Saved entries
== == ==
-- ==== Sys2Proof/Proofs/PostStatus.lean ====
section
/-! SUPPORT. A byte that the device writes, as it reads it (R80, R368). -/

namespace Sys2Proof.Machine

theorem length_devLine {s : State} {l : LineId} {x : DepotLine} (hx : s.line? l = some x) :
    (s.devLine l).1.length = x.bytes.length := by
  unfold State.devLine
  refine foldl_keep (P := fun a : List Byte × Word => a.1.length = x.bytes.length) ?_ fun a w ha => ?_
  · unfold State.homeLine
    rw [hx]
  · split
    · split
      · rw [length_putBytes, ha]
      · exact ha
    · exact ha

/-- A write of the device's is what the device reads of its line from then on, held or applied. -/
theorem devLine_devArrive {s : State} {l : LineId} {x : DepotLine} {ofs : Nat} {bs : List Byte} (hx : s.line? l = some x) :
    ((s.devArrive l ofs bs).devLine l).1 = putBytes (s.devLine l).1 ofs bs := by
  have hl : x.line = l := by simpa using List.find?_some hx
  unfold State.devArrive
  split
  · next hc =>
    simp only [Bool.and_eq_true, List.isEmpty_iff] at hc
    obtain ⟨⟨⟨-, hheld⟩, -⟩, -⟩ := hc
    have hplain : s.devLine l = s.homeLine l := by
      unfold State.devLine
      rw [hheld]
      rfl
    have hkeep : (s.applyLine l ofs bs fun _ => false).mem.held = s.mem.held := by
      unfold State.applyLine State.noticed
      rw [hx]
      refine foldl_keep (P := fun t : State => t.mem.held = s.mem.held) ?_ fun t pa ht => ht
      unfold State.onLine
      rw [hx]
    have hplain' : (s.applyLine l ofs bs fun _ => false).devLine l = (s.applyLine l ofs bs fun _ => false).homeLine l := by
      unfold State.devLine State.heldOn
      unfold State.heldOn at hheld
      rw [hkeep, hheld]
      rfl
    rw [hplain, hplain']
    unfold State.applyLine
    rw [hx]
    dsimp only
    rw [sameHome_noticed.homeLine, (homeLine_onLine hx hl).1]
    unfold State.homeLine
    rw [hx]
    rfl
  · unfold State.devLine State.heldOn
    dsimp only
    rw [List.filter_append, List.map_append, List.foldl_append]
    simp only [List.filter_singleton, decide_true, cond_true, List.map_cons, List.map_nil, List.foldl_cons, List.foldl_nil, if_true]
    rfl

theorem lineChunks_one (pa : Nat) : lineChunks pa 1 = [(pa, 1)] := by
  have h : min 1 (128 - pa % 128) = 1 := by omega
  simp [lineChunks, chunks, h]

/-- A byte that the device writes to a line of the depot reads back. -/
theorem devNat_devPut_byte {s : State} {pa v st e d : Nat} {x : DepotLine} (hd : s.decodeLocal pa true = .ok st e d)
    (hx : s.line? ⟨st, e, d / 128⟩ = some x) (hlen : x.bytes.length = 128) : (s.devPut pa 1 v).devNat pa 1 = v % 256 := by
  have hput : s.devPut pa 1 v = s.devArrive ⟨st, e, d / 128⟩ (d % 128) [BitVec.ofNat 8 v] := by
    unfold State.devPut State.devWrite
    rw [length_leBytes, lineChunks_one]
    simp [hd, leBytes]
  have hd' : (s.devPut pa 1 v).decodeLocal pa true = .ok st e d := by
    have h := onlyReads_devPut (s := s) (pa := pa) (n := 1) (x := v)
    rw [decodeLocal_congr h.slots h.tb h.ext, hd]
  unfold State.devNat State.devRead
  rw [lineChunks_one]
  simp only [List.foldl_cons, List.foldl_nil, hd', List.nil_append]
  rw [hput]
  have hline := length_devLine hx
  rw [hlen] at hline
  have hget : (putBytes (s.devLine ⟨st, e, d / 128⟩).1 (d % 128) [BitVec.ofNat 8 v])[d % 128]? = some (BitVec.ofNat 8 v) := by
    rw [getElem?_putBytes hline (Nat.mod_lt _ (by decide)), if_pos ⟨Nat.le_refl _, by simp⟩]
    simp
  have hone : ((putBytes (s.devLine ⟨st, e, d / 128⟩).1 (d % 128) [BitVec.ofNat 8 v]).drop (d % 128)).take 1
      = [BitVec.ofNat 8 v] := by
    rw [List.take_one, List.head?_drop, hget]
    rfl
  rw [devLine_devArrive hx, hone]
  simp [leNat]

end Sys2Proof.Machine
end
== == ==
**Goal of the exercise:** Within the data above, how many lines contain "ofNat"? Respond with the tally alone.

**Written response:** 4